The Glycemic Index is based on the science of how carbohydrates work in your body. The Glycemic Index has been research-tested on real people who have the same kinds of weight-loss and health issues as you. The basic theory is this: some carbohydrates—high-glycemic ones—cause a quick rise in the body’s blood sugar levels, which causes a quick rise in insulin production. High levels of insulin cause weight gain. Low-glycemic carbohydrates keep blood sugar levels normal and aid in weight loss and maintenance.
What’s Low-Glycemic and What’s High
Low-glycemic carbs have a glycemic index of 55 or lower. These are good for you to eat. Includes vegetables, most fruit, and whole grain plus nuts, seeds, dark chocolate and dairy products without added sugar.
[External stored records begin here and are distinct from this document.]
-- ==== Sys2Proof/Machine/Bitwise.lean ====
section
/-! DEFINITION. The shift and complement commands (42_bitwise.md R140 to R144). -/

namespace Sys2Proof.Machine

/-- The value of a left shift: every bit shifted beyond the width is lost, so a count of the width or
more gives 0 (42_bitwise.md R141). -/
def shlValue (a : Wide) (k : Nat) : Nat :=
  if 64 * a.len ≤ k then 0 else a.val * 2 ^ k % ringSize a.len

/-- The value of a right shift; a count of the width or more gives 0 (42_bitwise.md R142). -/
def shrValue (a : Wide) (k : Nat) : Nat :=
  if 64 * a.len ≤ k then 0 else a.val / 2 ^ k

/-- SHL (42_bitwise.md R141). -/
def execShl (rd ra : Reg) (s : State) : Host.Outcome State Fault Refusal :=
  commit [rd] s do
    let a ← s.source ra
    return s.setReg rd (some ⟨a.len, shlValue a s.scalar⟩)

/-- SHR (42_bitwise.md R142). -/
def execShr (rd ra : Reg) (s : State) : Host.Outcome State Fault Refusal :=
  commit [rd] s do
    let a ← s.source ra
    return s.setReg rd (some ⟨a.len, shrValue a s.scalar⟩)

/-- NOT (42_bitwise.md R143). -/
def execNot (rd ra : Reg) (s : State) : Host.Outcome State Fault Refusal :=
  commit [rd] s do
    let a ← s.source ra
    return s.setReg rd (some ⟨a.len, ringSize a.len - 1 - a.val⟩)

end Sys2Proof.Machine
end

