-- ==== Sys2Proof/Machine/Step.lean ====
section
/-! DEFINITION. One step: the next move of the total order of accesses, engine steps and resets
(20_memory.md R67, R68). -/

namespace Sys2Proof.Machine

/-- One step of a block whose `MAXLIMBS` is `maxLimbs`: the first pending move happens. With none
pending the engine takes its step if it is enabled, and else nothing happens (log 1, log 2). -/
def stepWith (maxLimbs : Nat) (s : State) : Host.Outcome State Fault Refusal :=
  match s.pending with
  | [] => s.move maxLimbs .engine
  | m :: rest => { s with pending := rest }.move maxLimbs m

/-- One step of WIA-1. -/
def step (s : State) : Host.Outcome State Fault Refusal := stepWith Config.maxLimbs s

/-- The state in which the command word `w` has just been accepted and the engine moves next: WIA-1
fetches nothing, the engine decodes `CMDR` (10_state.md R26, 20_memory.md R62; log 4). Every command is
one word of 32 bits; bits above `nbits` are 0. -/
def State.withFetchWord (s : State) (nbits w : Nat) : State :=
  { s.accept (BitVec.ofNat 32 (w % 2 ^ nbits)) with rst := false, pending := .engine :: s.pending }

end Sys2Proof.Machine
end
Medium-glycemic carbs are those scoring 56 to 69. Eat these infrequently. Includes sugar, candy, energy bars, some whole wheat breads and rice.
High-glycemic carbs are rated 70 or higher. Avoid eating these. Includes white and fluffy starches, such as popcorn, crackers, cakes, breakfast cereals, white potatoes, muffins, breads, and bagels.
The Benefits of Eating Low-Glycemic
Eating based on the glycemic index helps a person lose weight quickly and safely. But it also promotes improved health by keeping blood sugar levels stable. It’s great for persons with metabolic syndrome, diabetes, heart disease, high cholesterol, autoimmune disorders, and allergies.
Eating low-glycemic also helps reduce stress, increase energy, decrease fatigue, and boosts metabolism.
How to Eat Low-Glycemic
The easiest way to eat low-glycemic is to:
- Eat meats, eggs, poultry, and fish for protein.
- Eat 5-10 servings of vegetables and fruit daily, which can include sweet potatoes.
- Avoid white and fluffy starches.
- Enjoy treats such as nuts, seeds, dried fruits, veggies, and small amounts of dark chocolate.
A more elaborate way to eat low-glycemic is to tally up your glycemic load per meal, per snack, and for the day. This may let you eat more starches but also takes more time and counting.